_Stored data entries_

-- ==== Sys2Proof/Certificates/Slice0/Obligations.lean ====
section
/-! DEFINITION. The statements for the provers, from the numbered rules of spec/. The scheduled step, the result a step leaves and
the recorded call of `PRIV` are fields of the model (log 1, log 8); everything else a statement names is the spec's state. -/

open Sys2Proof Sys2Proof.Machine

/-! ## The codec -/

/-- Sanity: words written out in spec/95_test_vectors.md (TB1, TB3, TC12, TD10, TA7, and the illegal opcode of TA3) decode, under the
default map, to the messages they stand for (R99). -/
def Obligations.WrittenWordsDecode : Prop :=
  let map : Config.OpMap := .default
  decodeTableWord 32 0x00010713 = some (.vfOnlineReq ⟨7, 1, 0⟩) ∧
  parse map (frameOf fun k => [0x00010115, 0, 0x0000FFFF, 0x0000FFFF].getD k 0) =
    .ok (.qreqReq ⟨1, 1, 0⟩ ⟨65535, 65535⟩) ∧
  parse map (frameOf fun k => [0x0001091A, 0, 0x000B0003].getD k 0) = .ok (.qctxtRdReq ⟨9, 1, 0⟩ ⟨3, 1, 1, 2⟩) ∧
  parse map (frameOf fun k => [0x00010F20, 0, 1, 5].getD k 0) = .ok (.intrCtxtInvReq ⟨15, 1, 0⟩ ⟨1, [5]⟩) ∧
  parse map (frameOf fun k => [0x01000498, 0xFFFFFFF9].getD k 0) = .ok (.fmapRsp ⟨4, 0, 1⟩ (.fail (-7))) ∧
  parse map (frameOf fun k => [0x00010022].getD k 0) = .error (.malformedMessage .opcode)

/-- R100, first half: under every opcode map (R86), what `compose` writes, `parse` reads back whole, for every message of every opcode
and direction; so does the parser of that opcode and direction (R120). -/
def Obligations.ParseOfComposeIsIdentity : Prop :=
  ∀ (ops : Config.OpMap) (m : Instr) (x : Frame), compose ops m = .ok x →
    parse ops x = .ok m ∧ parseAs ops m.op m.dir x = .ok m

/-- R100, second half: composing what was parsed gives the frame with every filler bit cleared. -/
def Obligations.ComposeOfParseClearsFiller : Prop :=
  ∀ (ops : Config.OpMap) (x : Frame) (m : Instr), parse ops x = .ok m →
    compose ops m = .ok (frameOf fun k => word x k &&& fieldMask m k)

/-- R13, R98: `compose` succeeds exactly on the messages whose every field is in its legal set, and otherwise raises
`InvalidArgument` and gives no buffer. -/
def Obligations.ComposeSucceedsExactlyOnLegal : Prop :=
  ∀ (ops : Config.OpMap) (m : Instr), (WellFormed m → compose ops m = .ok (encode ops m)) ∧
    (¬WellFormed m → ∃ i, compose ops m = .error (.invalidArgument i))

/-- R101: `compose` writes 0 to every filler bit, and `parse` reads no filler bit: a frame that agrees on the field bits of the
message parses to the same message. -/
def Obligations.FillerIsZeroedAndIgnored : Prop :=
  ∀ ops : Config.OpMap,
    (∀ (m : Instr) (x : Frame), compose ops m = .ok x → ∀ k, k < 32 → word x k &&& ~~~(fieldMask m k) = 0) ∧
    ∀ (x y : Frame) (m : Instr), parse ops x = .ok m → y.length = 32 →
      (∀ k, k < 32 → word y k &&& fieldMask m k = word x k &&& fieldMask m k) → parse ops y = .ok m

/-- R86, R102: every opcode map has 15 pairwise distinct values of at most 127, `VF_ONLINE` = 19 and `VF_OFFLINE` = 20 among them, and
the default map numbers the others 21 to 33 in the source's order; `parse` rejects exactly the 113 values the map does not list; and T2
answers such a frame with the generic malformed-request response (R244). -/
def Obligations.IllegalOpcodesAreRejected : Prop :=
  (∀ ops : Config.OpMap,
    Op.vfOnline.code ops = 19 ∧ Op.vfOffline.code ops = 20 ∧ (∀ a : Op, a.code ops ≤ 127) ∧
    (∀ a b : Op, a.code ops = b.code ops → a = b) ∧
    (∀ x : Frame, x.length = 32 →
      (parse ops x = .error (.malformedMessage .opcode) ↔ ∀ a : Op, a.code ops ≠ opcOf x)) ∧
    ((List.range 128).filter fun n => (Op.ofCode ops n).isNone).length = 113) ∧
  Op.all.map (Op.code .default) = [19, 20, 21, 22, 23, 24, 25, 26, 27, 28, 29, 30, 31, 32, 33] ∧
  (∀ n, n < 128 → ((∀ a : Op, a.code .default ≠ n) ↔ n ≤ 18 ∨ 34 ≤ n)) ∧
  ∀ (s : State) (f : FuncId), Due (.decode f) f s → (s.chan f).dstate = .decoding → (s.chan f).rxbuf.length = 32 →
    (∀ a : Op, a.code s.cfg.ops ≠ opcOf (s.chan f).rxbuf) →
    ∃ t, step s = .next t ∧ (t.chan f).dstate = .responding ∧
      (t.chan f).resp =
        statusFrame (opcOf (s.chan f).rxbuf) (tagOf (s.chan f).rxbuf) s.cfg.pfFuncId f (-6)

/-- R99, R103: with a legal opcode, `parse` fails exactly when the frame holds a reserved value in a field the format reads. -/
def Obligations.ParseFailsExactlyOnReservedValues : Prop :=
  ∀ (ops : Config.OpMap) (x : Frame) (op : Op), x.length = 32 → opcOf x = op.code ops →
    ((∃ i, parse ops x = .error (.malformedMessage i)) ↔ HoldsReserved op x)

/-- R104: a buffer that is not 32 words is rejected with `MalformedMessage` by `parse`, `is_response`, `status`, every getter,
`send` in either role and `handle_request`, whatever else holds; nothing is changed. -/
def Obligations.WrongLengthIsMalformed : Prop :=
  ∀ x : Frame, x.length ≠ 32 →
    (∀ ops, parse ops x = .error (.malformedMessage .length)) ∧
    (∀ y, isResponse x y = .error (.malformedMessage .length) ∧ isResponse y x = .error (.malformedMessage .length)) ∧
    status x = .error (.malformedMessage .length) ∧
    (∀ ops g, get ops g x = .error (.malformedMessage .length)) ∧
    (∀ (s : State) (f : FuncId) (hs : Bool), Due (.sendVf f x hs) f s →
      step s = .next (s.retire (.error (.malformedMessage .length)) none)) ∧
    (∀ (s : State) (hs : Bool), s.sched.head? = some (.sendPf x hs) →
      step s = .next (s.retire (.error (.malformedMessage .length)) none)) ∧
    ∀ (s : State) (f : FuncId) (a : PrivAnswer) (g : GrantTable), Due (.handleRequest f x a g) f s →
      step s = .next (s.retire (.error (.malformedMessage .length)) none)
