/-- Settles O54: `PRIV` is called by T3 and by the host's call, each with a permitted request. -/
theorem privIsCalledOnlyWithinTheGrant : Obligations.PrivIsCalledOnlyWithinTheGrant := by
  intro s t c ht hc
  obtain ⟨a, h⟩ : ∃ a, s.sched.head? = some a := by
    cases hs : s.sched with
    | nil => rw [step_nil hs] at ht; cases ht; cases hc
    | cons a rest => exact ⟨a, rfl⟩
  cases a with
  | execute f p g =>
    have hdue := due_of_step h rfl ht
    obtain ⟨rfl, hperm⟩ := step_execute_priv hdue ht hc
    exact ⟨hdue.vfset, hperm, hperm.2.2.queues, hperm.2.2.vectors, .inl ⟨p, g, h, rfl⟩⟩
  | handleRequest f y p g =>
    have hdue := due_of_step h rfl ht
    obtain ⟨rfl, hp, hperm⟩ := step_handleRequest_priv hdue ht hc
    exact ⟨hdue.vfset, hperm, hperm.2.2.queues, hperm.2.2.vectors, .inr ⟨y, p, g, h, hp⟩⟩
  | _ =>
    rw [step_priv h (by simp) (by simp) ht] at hc
    cases hc

end Sys2Proof.Machine
end

section
/-! Proofs of the invariants (spec/10_state.md R43, R44, section 7; spec/45_pf_dispatch.md R257, R258): what each move keeps of a channel,
and what a step keeps of the memory and of `VFSET`. -/

namespace Sys2Proof.Machine

open Sys2Proof

/-! ## The memory stays inside the slots (R64) -/

/-- A write lists at most the byte it writes. -/
theorem Memory.mem_write {m : Memory} {k : Nat} {v : BitVec 8} {p : Nat × BitVec 8} (h : p ∈ m.write k v) :
    p ∈ m ∨ p.1 = k := by
  induction m with
  | nil =>
    simp only [Memory.write] at h
    split at h
    · cases h
    · exact .inr (by rw [List.mem_singleton.mp h])
  | cons q rest ih =>
    obtain ⟨a, b⟩ := q
    simp only [Memory.write] at h
    split at h
    · split at h
      · exact .inl h
      · rcases List.mem_cons.mp h with rfl | h
        · exact .inr rfl
        · exact .inl h
    · split at h
      · split at h
        · exact .inl (List.mem_cons_of_mem _ h)
        · rcases List.mem_cons.mp h with rfl | h
          · exact .inr rfl
          · exact .inl (List.mem_cons_of_mem _ h)
      · rcases List.mem_cons.mp h with rfl | h
        · exact .inl List.mem_cons_self
        · exact (ih h).imp_left (List.mem_cons_of_mem _)

theorem Memory.mem_writeWord {m : Memory} {a : Nat} {w : Word} {p : Nat × BitVec 8} (h : p ∈ m.writeWord a w) :
    p ∈ m ∨ (a ≤ p.1 ∧ p.1 < a + 4) := by
  rcases mem_write h with h | hp
  · rcases mem_write h with h | hp
    · rcases mem_write h with h | hp
      · rcases mem_write h with h | hp
        · exact .inl h
        · omega
      · omega
    · omega
  · omega

theorem Memory.mem_writeWords {m : Memory} {a : Nat} {ws : List Word} {p : Nat × BitVec 8} (h : p ∈ m.writeWords a ws) :
    p ∈ m ∨ (a ≤ p.1 ∧ p.1 < a + 4 * ws.length) := by
  induction ws generalizing m a with
  | nil => exact .inl h
  | cons w rest ih =>
    rw [List.length_cons]
    rcases ih h with h | hp
    · rcases mem_writeWord h with h | hp
      · exact .inl h
      · omega
    · omega

/-- A `send` lists bytes of its slot alone. -/
theorem mem_writeSlot {m : Memory} {f : FuncId} {x : Frame} (hx : x.length = 32) {p : Nat × BitVec 8}
    (h : p ∈ writeSlot m f x) : p ∈ m ∨ (slotBase f ≤ p.1 ∧ p.1 < slotBase f + 128) := by
  rcases Memory.mem_writeWords h with h | hp
  · exact .inl h
  · omega

/-! ## What the moves keep of a channel -/

section
variable {s t : State} {a : Action} {k : FuncId} {c d : Chan}

/-- The invariant of the dispatch machine of a channel. -/
structure MachineInv (pf f : FuncId) (c : Chan) : Prop where
  rxbufLen : c.rxbuf.length = 32
  respLen : c.resp.length = 32
  req : c.dstate = .executing → c.req.dir = .req ∧ WellFormed c.req
  resp : c.dstate = .responding → IsReply pf f c.resp

theorem ChanInv.machine {cfg : Config.Params} (h : ChanInv cfg k c) : MachineInv cfg.pfFuncId k c :=
  ⟨h.rxbufLen, h.respLen, h.req, h.resp⟩

theorem MachineMove.machineInv (h : MachineMove s a k c d) (hc : MachineInv s.cfg.pfFuncId k c) :
    MachineInv s.cfg.pfFuncId k d := by
  cases h with
  | keep state buffers =>
    obtain ⟨hrxbuf, hreq, hresp⟩ := buffers
    exact ⟨by rw [hrxbuf, hc.rxbufLen], by rw [hresp, hc.respLen], by rw [state, hreq]; exact hc.req,
      by rw [state, hresp]; exact hc.resp⟩
  | accepted before state rxbuf resp => exact ⟨rxbuf, by rw [resp, hc.respLen], by simp [state], by simp [state]⟩
  | latched before state req rxbuf resp =>
    exact ⟨by rw [rxbuf, hc.rxbufLen], by rw [resp, hc.respLen], fun _ => req, by simp [state]⟩
  | answered before state resp rxbuf => exact ⟨by rw [rxbuf, hc.rxbufLen], resp.len, by simp [state], fun _ => resp⟩
  | returned before state buffers | faulted before state cause buffers =>
    exact ⟨by rw [buffers.rxbuf, hc.rxbufLen], by rw [buffers.resp, hc.respLen], by simp [state], by simp [state]⟩
  | initialised cause state rxbuf resp => exact ⟨rxbuf, resp, by simp [state], by simp [state]⟩

theorem PfMove.chanInv (h : PfMove s a k c d) (hc : ChanInv s.cfg k c) : ChanInv s.cfg k d := by
  have hm := h.machine.machineInv hc.machine
  have hside := h.side
  refine ⟨fun ⟨hp, ha⟩ => hc.flags (h.flags.exclusive hp ha), hm.rxbufLen, hm.respLen, ?_, ?_, hm.req, hm.resp, ?_, ?_, ?_, ?_⟩
  · rw [hside.sent]; exact hc.sentLen
  · rw [hside.vfRxbuf]; exact hc.vfRxbufLen
  · rw [hside.vstate, hside.vfPolls]; exact hc.polls
  · rw [hside.vstate, hside.vfRetry]; exact hc.retries
  · rw [hside.vstate, hside.vfReq]; exact hc.vfReq
  · rw [hside.vstate, hside.sent]; exact hc.sent

/-- The invariant of the requester of a channel. -/
structure RequesterInv (cfg : Config.Params) (f : FuncId) (c : Chan) : Prop where
  sentLen : c.sent.length = 32
  polls : c.vstate = .wait → c.vfPolls ≤ cfg.pollMax
  retries : c.vstate = .wait → c.vfRetry ≤ cfg.retryMax
  vfReq : c.vstate = .wait →
    ∀ tag : BitVec 8, WellFormed (c.vfReq.withHeader ⟨tag.toNat, f.toNat, cfg.pfFuncId.toNat⟩)
  sent : c.vstate = .wait → dirOf c.sent = 0 ∧ srcOf c.sent = f.toNat ∧ dstOf c.sent = cfg.pfFuncId.toNat

theorem ChanInv.requester {cfg : Config.Params} (h : ChanInv cfg k c) : RequesterInv cfg k c :=
  ⟨h.sentLen, h.polls, h.retries, h.vfReq, h.sent⟩

theorem withHeader_dir (r : Request) (h : Header) : (r.withHeader h).dir = .req := by cases r <;> rfl

theorem withHeader_header (r : Request) (h : Header) : (r.withHeader h).header = h := by cases r <;> rfl

theorem withHeader_bodyLegal (r : Request) (h h' : Header) : (r.withHeader h).bodyLegal = (r.withHeader h').bodyLegal := by
  cases r <;> rfl

/-- Whether a request of a function to the PF is well formed does not depend on its tag (R282). -/
theorem wellFormed_withHeader {r : Request} {h : Header} (hw : WellFormed (r.withHeader h)) (tag src dst : BitVec 8) :
    WellFormed (r.withHeader ⟨tag.toNat, src.toNat, dst.toNat⟩) := by
  have := tag.isLt
  have := src.isLt
  have := dst.isLt
  simp only [WellFormed, wellFormed, withHeader_header, Bool.and_eq_true] at hw ⊢
  refine ⟨?_, (withHeader_bodyLegal r _ h).trans hw.2⟩
  simp only [Header.legal, Bool.and_eq_true, fits_iff]
  omega

/-- The words of a request of VF `k` to the PF (R277). -/
theorem sent_of_compose {r : Request} {x : Frame} (hx : compose s.cfg.ops (r.withHeader (requestHeader s k)) = .ok x) :
    x.length = 32 ∧ dirOf x = 0 ∧ srcOf x = k.toNat ∧ dstOf x = s.cfg.pfFuncId.toNat := by
  obtain ⟨hw, rfl⟩ := compose_ok_iff_wellFormed.mp hx
  have hlegal : (r.withHeader (requestHeader s k)).header.legal = true := by
    simp only [WellFormed, wellFormed, Bool.and_eq_true] at hw
    exact hw.1
  have hheader := headerOf_encode s.cfg.ops hlegal
  rw [withHeader_header] at hheader
  refine ⟨encode_length _ _, by rw [dirOf_encode, withHeader_dir]; rfl, ?_, ?_⟩
  · exact Int.ofNat.inj (congrArg Header.src hheader)
  · exact Int.ofNat.inj (congrArg Header.dst hheader)
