-- ==== Sys2Proof/Machine/State.lean ====
section
/-!
DEFINITION. The state of the part, block by block (00_scope.md 1.3), as plain data; the reasons a step can stop; the
state after power-on reset. Ranges stand in the docstrings; Sys2Proof/Safety.lean states them.
-/
namespace Sys2Proof.Machine

/-! ### Names -/

/-- The six slot states (R3). -/
inductive SlotState where
  | empty | measuring | filling | active | stalled | lost
deriving DecidableEq, Repr

/-- The ear an earbud serves (R1). -/
inductive Side where
  | mono | left | right
deriving DecidableEq, Repr

/-- A slot's part in a pair (R1, R28). -/
inductive Role where
  | solo | leader | follower
deriving DecidableEq, Repr

/-- The call states (R69). -/
inductive CallState where
  | absent | locking | running
deriving DecidableEq, Repr

/-- What raises mix periods (R76). -/
inductive Pacing where
  | byCall | byLocal
deriving DecidableEq, Repr

/-- The level watch conditions (R145). -/
inductive WatchCondition where
  | off | above | below
deriving DecidableEq, Repr

/-- The states of the prompt player (R151). -/
inductive PromptState where
  | idle | playing | gap
deriving DecidableEq, Repr

/-- The anomaly kinds of the capture record (R66). -/
inductive AnomalyKind where
  | late | skip | bad | inOverrun | inStarve | outShort | unbound | window | radioFrame
deriving DecidableEq, Repr

/-- The reasons of a SLOT notice (R4). -/
inductive SlotReason where
  | admitted | active | stalled | resumed | lostTimeout | lostDown | portReset | recovering | relinked | role
  | failRate | failSilent | failDown
deriving DecidableEq, Repr

/-- The causes of a TALK notice (R143). -/
inductive TalkCause where
  | level | inactive
deriving DecidableEq, Repr

/-- The reasons of a SKEW notice (R42). -/
inductive SkewReason where
  | rate | fill
deriving DecidableEq, Repr

/-- The reasons of a READY notice (R176). -/
inductive ReadyReason where
  | power | soft
deriving DecidableEq, Repr

/-- The reasons of a CALL notice (R75). -/
inductive CallReason where
  | strobes | locked | rate | timeout
deriving DecidableEq, Repr

/-- The reasons of a PROMPT notice (R158). -/
inductive PromptReason where
  | done | stopped
deriving DecidableEq, Repr

/-! ### Notices (R172) -/

/-- What a notice is about (R172). -/
inductive Subject where
  | slot (i : SlotId)
  | device
deriving DecidableEq, Repr

/-- The eleven notice kinds (R172). -/
inductive NoticeKind where
  | slot | rate | level | talk | skew | ready | call | join | prompt | capture | mixsat
deriving DecidableEq, Repr

/-- Fields of a SLOT notice (R4). -/
structure SlotNotice where
  reason : SlotReason
  state : SlotState
  role : Role
  partner : Option SlotId
  handle : Option Handle
  identity : Option Identity
  linkReason : Option Byte
deriving DecidableEq, Repr

/-- Fields of a RATE notice (R93). -/
structure RateNotice where
  state : SlotState
  measured : Int
  estimate : Int
  slotLimit : Nat
  failCount : Nat
  blocks : Nat
  ticks : BitVec 32
deriving DecidableEq, Repr

/-- Fields of a LEVEL notice (R146). -/
structure LevelNotice where
  condition : WatchCondition
  threshold : Nat
  count : Nat
  level : Nat
  mixPeriod : PeriodNumber
deriving DecidableEq, Repr

/-- Fields of a TALK notice (R143). -/
structure TalkNotice where
  cause : TalkCause
  partner : SlotId
  level : Nat
  partnerLevel : Nat
  partnerState : SlotState
  mixPeriod : PeriodNumber
deriving DecidableEq, Repr

/-- Fields of a SKEW notice (R42). -/
structure SkewNotice where
  reason : SkewReason
  leader : SlotId
  followerValue : Int
  leaderValue : Int
  difference : Int
deriving DecidableEq, Repr

/-- Fields of a READY notice (R176). -/
structure ReadyNotice where
  reason : ReadyReason
  revision : Byte
  mixPeriod : PeriodNumber
deriving DecidableEq, Repr

/-- Fields of a CALL notice (R75). -/
structure CallNotice where
  reason : CallReason
  state : CallState
  estimate : Int
  measured : Option Int
  rateFailures : Nat
  mixPeriod : PeriodNumber
deriving DecidableEq, Repr

/-- Fields of a JOIN notice (R17). -/
structure JoinNotice where
  handle : Handle
  identity : Identity
  mic : Bool
  entries : Nat
  dropped : Option Handle
deriving DecidableEq, Repr

/-- Fields of a PROMPT notice (R158). -/
structure PromptNotice where
  reason : PromptReason
  start : Nat
  length : Nat
  stateLeft : PromptState
  remaining : Nat
  mixPeriod : PeriodNumber
deriving DecidableEq, Repr

/-- Fields of a CAPTURE notice (R66). -/
structure CaptureNotice where
  kind : AnomalyKind
  slot : Option SlotId
deriving DecidableEq, Repr

/-- Fields of a MIXSAT notice (R133): bit 0 of the mask stands for U, bits 1..4 for O0..O3. -/
structure MixsatNotice where
  mask : BitVec 5
  mixPeriod : PeriodNumber
  samples : Nat
  pacing : Pacing
deriving DecidableEq, Repr

/-- A notice's kind, subject and fields: five kinds are about a slot, six about the device (R172). -/
inductive NoticeBody where
  | slot (i : SlotId) (n : SlotNotice)
  | rate (i : SlotId) (n : RateNotice)
  | level (i : SlotId) (n : LevelNotice)
  | talk (i : SlotId) (n : TalkNotice)
  | skew (i : SlotId) (n : SkewNotice)
  | ready (n : ReadyNotice)
  | call (n : CallNotice)
  | join (n : JoinNotice)
  | prompt (n : PromptNotice)
  | capture (n : CaptureNotice)
  | mixsat (n : MixsatNotice)
deriving DecidableEq, Repr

_What the task asks_
Working down the entries above, count each line in which "SkewReason" occurs, and state only the resulting number.

_Solution for this problem_
2